Work request »
Among the entries that follow, the required portion opens with the line containing "the map. -/" and closes with the line containing "[t.newCmd q .trim". Give that portion again exactly, and nothing else.

The input »
/-! ### Answers of accelerators (R390) -/

/-- The answer to one of FI's own requests: data read, a write acknowledged, or a failure. -/
def State.storAnswer (s : State) (o : ReqOp) (ans : Option (List Byte)) : State :=
  match o, ans with
  | .storRead id off, some bs =>
    (s.setCmd id (fun y => { y with want := y.want - 1, data := y.data.set (off / 4096) bs })).pumpWrite id
  | .storRead id _, none =>
    (s.setCmd id (fun y => { y with want := y.want - 1, fail := some 0x04 })).pumpWrite id
  | .storWrite id off, r =>
    let t := s.setCmd id (fun y =>
      if r.isSome then { y with want := y.want - 1 }
      else { y with want := y.want - 1, fail := some 0x04, seq := min y.seq (off / 4096), done := min y.done (off / 4096) })
    match t.cmd id with
    | some c => if c.want ≠ 0 then t else t.readEnd c (if c.seq = 0xFFFFFFFF then none else some c.seq)
    | none => t
  | _, _ => s

/-! ### TRIM, QUERY (R395, R396) -/

/-- Make the blocks of a range unwritten in the buffer and the map. -/
def State.trimRange (s : State) (first n : Nat) : State :=
  let inside (k : Nat) : Bool := decide (first ≤ k) && decide (k < first + n)
  s.setFlash (fun f => { f with
    seq := f.seq + 1
    buf := f.buf.filter (fun e => !inside e.1)
    map := smapAll f.map (fun u e => { e with dead :=
      ((List.range 4).map (fun i => 4 * u + i)).foldl (fun d k => if inside k then insSet d k else d) e.dead }) })

/-- A TRIM starts; it ends once no earlier WRITE or TRIM of its queue that it overlaps is in progress (R393). -/
def State.storTrim (s : State) (q : QCtx) (c : StorDesc) : State :=
  s.stor q c (c.ok 1 (2 ^ 24) false) true (fun _ => true) (fun t =>
    t.setFlash (fun f => { f with cmds := f.cmds ++ [t.newCmd q .trim c] }))

/-- The end of a TRIM, with its record in the journal buffer. The record stands for the writes of the buffer that it drops, too. -/
def State.trimEnd (s : State) (c : StorCmd) : State :=
  let first := blockKey c.vol c.lba
  let oldest := ((s.flash.buf.filter (fun e => decide (first ≤ e.1) && decide (e.1 < first + c.count))).map (fun e => e.2.old)).foldl
    min (s.flash.seq + 1)
  ((s.trimRange first c.count).setFlash (fun f => { f with waiting := f.waiting ++ [.trim first c.count oldest] })).storEnd c 0 0xFFFFFFFF

/-- The QUERY record (R396). -/
def State.volRecord (s : State) (v : Nat) : List Byte :=
  let x := s.vol v
  leBytes 8 x.size ++ leBytes 8 (s.volWritten v) ++ leBytes 1 s.flash.tier.code ++ leBytes 1 (b2n x.ro) ++
    List.replicate 14 0 ++ leBytes 8 x.hostWr ++ leBytes 8 x.rd ++ List.replicate 16 0

/-- A QUERY. -/
def State.storQuery (s : State) (q : QCtx) (c : StorDesc) (host : Bool) : State :=
  s.stor q c (c.ok 0 0 false) false (fun t => t.bufOk q c.bufSpace c.buf.toNat 64 true host) (fun t =>
    let b := t.volRecord c.vol.toNat
    match c.bufSpace with
    | .slice => match t.vwrite q.slice.val (t.qPasid q) c.buf.toNat b with
      | (u, .ok _) => u.finish q 0 0 0xFFFFFFFF
      | (u, _) => u.finish q 0x05 0 0
    | .host => ((t.emit (.hostWrite (some (t.qPasid q)) c.buf.toNat b)).use q.slice.val 20 64).finish q 0 0 0xFFFFFFFF
    | .accel p =>
      let d := { (t.newCmd q .query c) with want := 1, seq := 0xFFFFFFFF }
      (t.setFlash (fun f => { f with cmds := f.cmds ++ [d] })).ask p
        [⟨.storWrite d.id 0, q.slice.val, t.qPasid q, c.buf.toNat, 64, some b⟩])

/-! ### FLUSH and the journal (R394, R402, R403) -/

/-- The acceptance number and volume of a journal record that a FLUSH can wait for. -/
def JRec.waits (r : JRec) (vol seq : Nat) : Bool :=
  match r with
  | .map u _ n => u * 4 / 2 ^ 34 == vol && decide (n ≤ seq)
  | .trim first _ n => first / 2 ^ 34 == vol && decide (n ≤ seq)
  | _ => false

/-- Whether everything of a volume up to an acceptance number is on media and recorded. -/
def Flash.flushed (f : Flash) (vol seq : Nat) : Bool :=
  !(f.buf.any (fun e => e.1 / 2 ^ 34 == vol && decide (e.2.old ≤ seq))) &&
    !((f.waiting ++ f.flight).any (fun r => r.waits vol seq))

/-- Complete the FLUSHes whose writes are durable. -/
def State.endFlushes (s : State) : State :=
  (s.flash.cmds.filter (fun c => c.op == .flush && s.flash.flushed c.vol c.seq)).foldl (fun t c =>
    (t.storEnd c 0 0xFFFFFFFF).count 0x6000 0x1B 1) s

/-- Start programming a journal checkpoint with the records that wait: one page on two dies. -/
def State.journalStart (s : State) : State :=
  if s.flash.waiting = [] ∨ s.flash.flight ≠ [] then s
  else (s.setFlash (fun f => { f with flight := f.waiting, waiting := [] })).count 0x6000 0x11 32768

/-- A FLUSH starts. -/
def State.storFlush (s : State) (q : QCtx) (c : StorDesc) : State :=
  s.stor q c (c.ok 0 0 false) false (fun _ => true) (fun t =>
    ((t.setFlash (fun f => { f with cmds := f.cmds ++ [t.newCmd q .flush c] })).journalStart).endFlushes)

/-! ### The commands (Table 13-3, R388) -/

/-- Start a command. -/
def State.storRun (s : State) (w : StorWait) : State :=
  let c := storDescOf w.desc
  match fieldAt w.desc 0 1 with
  | 1 => s.storWrite w.q c w.data
  | 2 => s.storRead w.q c w.host
  | 3 => s.storFlush w.q c
  | 4 => s.storTrim w.q c
  | 5 => s.storQuery w.q c w.host
  | _ => s.finish w.q 0x01 0 0xFFFFFFFF

/-- What can go on now: a TRIM behind nothing, else the oldest command that waits for one of the 65,536 places. -/
def State.storNext (s : State) : Option State :=
  match s.flash.cmds.find? (fun c => c.op == .trim && !(s.behind c.q c.id c.vol c.lba c.count)) with
  | some c => some (s.trimEnd c)
  | none => match s.flash.queued with
    | w :: ws => if s.flash.cmds.length < 65536 then some ((s.setFlash (fun f => { f with queued := ws })).storRun w) else none
    | [] => none

/-- Carry on what can go on. -/
def State.storPump : Nat → State → State
  | 0, s => s
  | n + 1, s => match s.storNext with
    | some t => State.storPump n t
    | none => s
def State.storGoOn (s : State) : State := State.storPump (2 * (s.flash.cmds.length + s.flash.queued.length)) s

/-- A 64-byte descriptor on a queue of kind STOR: commands start in queue order, and one beyond the limit waits. -/
def State.storDesc (s : State) (q : QCtx) (op : Nat) (d : List Byte) (data : Option (List Byte)) (host : Bool) : State :=
  let o := fieldAt d 0 1
  s.descriptor q 6 (o == op) (decide (1 ≤ o) && decide (o ≤ 5)) (fun t => t.finish q 0x01 0 0xFFFFFFFF) (fun t =>
    (t.setFlash (fun f => { f with queued := f.queued ++ [⟨q, d, data, host⟩] })).storGoOn)

/-- STOR_WRITE; `host` is the buffer's content where it lies in host memory and can be reached. -/
def execStorWrite (q : QCtx) (d : List Byte) (host : Option (List Byte)) (s : State) : Res := .next (s.storDesc q 1 d host false)

/-- STOR_WRITE_COMPLETE: a WRITE that waited goes on. -/
def execStorWriteComplete (id : Nat) (s : State) : Res := .next (s.pumpWrite id).storGoOn

/-- STOR_READ; `host`: the buffer lies in host memory and can be reached. -/
def execStorRead (q : QCtx) (d : List Byte) (host : Bool) (s : State) : Res := .next (s.storDesc q 2 d none host)

/-- STOR_READ_COMPLETE. -/
def execStorReadComplete (id : Nat) (bad : List Nat) (corrected : List (Fin 64 × Nat)) (retries : List (Fin 16 × Nat)) (s : State) : Res :=
  .next (s.readComplete id bad corrected retries).storGoOn

/-- STOR_FLUSH. -/
def execStorFlush (q : QCtx) (d : List Byte) (s : State) : Res := .next (s.storDesc q 3 d none false)

/-- STOR_TRIM. -/
def execStorTrim (q : QCtx) (d : List Byte) (s : State) : Res := .next (s.storDesc q 4 d none false)

/-- STOR_QUERY; `host` as for STOR_READ. -/
def execStorQuery (q : QCtx) (d : List Byte) (host : Bool) (s : State) : Res := .next (s.storDesc q 5 d none host)

/-- JOURNAL_TIMER (R402): 1 ms has passed while records wait, or 16 KiB of them have gathered. -/
def execJournalTimer (s : State) : Res :=
  .next (if s.flash.tier = .rw ∨ s.flash.tier = .readOnly then s.journalStart else s)

/-! ### Ends from outside (R387, R398) -/

/-- End the storage commands that a predicate selects with SQ_ABORTED. -/
def State.abortStor (s : State) (p : StorCmd → Bool) : State :=
  let mine (w : StorWait) : Bool := p (s.newCmd w.q .flush (storDescOf w.desc))
  let t := (s.flash.cmds.filter p).foldl (fun t c => t.storEnd c 0x09 0) s
  let u := (t.flash.queued.filter mine).foldl (fun v w => v.finish w.q 0x09 0 0) t
  (u.setFlash (fun f => { f with queued := f.queued.filter (fun w => !mine w) })).storGoOn

/-- Destroy a volume (R387). -/
def State.volDestroy (s : State) (v : Nat) : State :=
  let t := s.abortStor (fun c => c.vol == v)
  let of (k : Nat) : Bool := k / 2 ^ 34 == v
  t.setFlash (fun f => { f with
    buf := f.buf.filter (fun e => !of e.1), lost := f.lost.filter (fun r => !of r.1)
    map := f.map.filter (fun e => !of (4 * e.1)), dmap := f.dmap.filter (fun e => !of (4 * e.1))
    waiting := f.waiting.filter (fun r => !r.waits v f.seq) ++ [.volume v true], flight := f.flight.filter (fun r => !r.waits v f.seq) })

/-- Apply a volume record at the tick (R387, R417). -/
def State.applyVol (s : State) (v rec16 : Nat) : State :=
  let valid := bit rec16 80
  let x := s.vol v
  let t := if x.valid && !valid then s.volDestroy v else s
  let u := t.setFlash (fun f => { f with waiting := f.waiting ++ [.volume v false] })
  u.setVol v (fun y =>
    if valid then { y with size := bits rec16 63 0, owner := bits rec16 72 64, valid := true, ro := bit rec16 81 }
    else default)

end Sys2Proof.Machine
end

Expected answer »
/-- Make the blocks of a range unwritten in the buffer and the map. -/
def State.trimRange (s : State) (first n : Nat) : State :=
  let inside (k : Nat) : Bool := decide (first ≤ k) && decide (k < first + n)
  s.setFlash (fun f => { f with
    seq := f.seq + 1
    buf := f.buf.filter (fun e => !inside e.1)
    map := smapAll f.map (fun u e => { e with dead :=
      ((List.range 4).map (fun i => 4 * u + i)).foldl (fun d k => if inside k then insSet d k else d) e.dead }) })

/-- A TRIM starts; it ends once no earlier WRITE or TRIM of its queue that it overlaps is in progress (R393). -/
def State.storTrim (s : State) (q : QCtx) (c : StorDesc) : State :=
  s.stor q c (c.ok 1 (2 ^ 24) false) true (fun _ => true) (fun t =>
    t.setFlash (fun f => { f with cmds := f.cmds ++ [t.newCmd q .trim c] }))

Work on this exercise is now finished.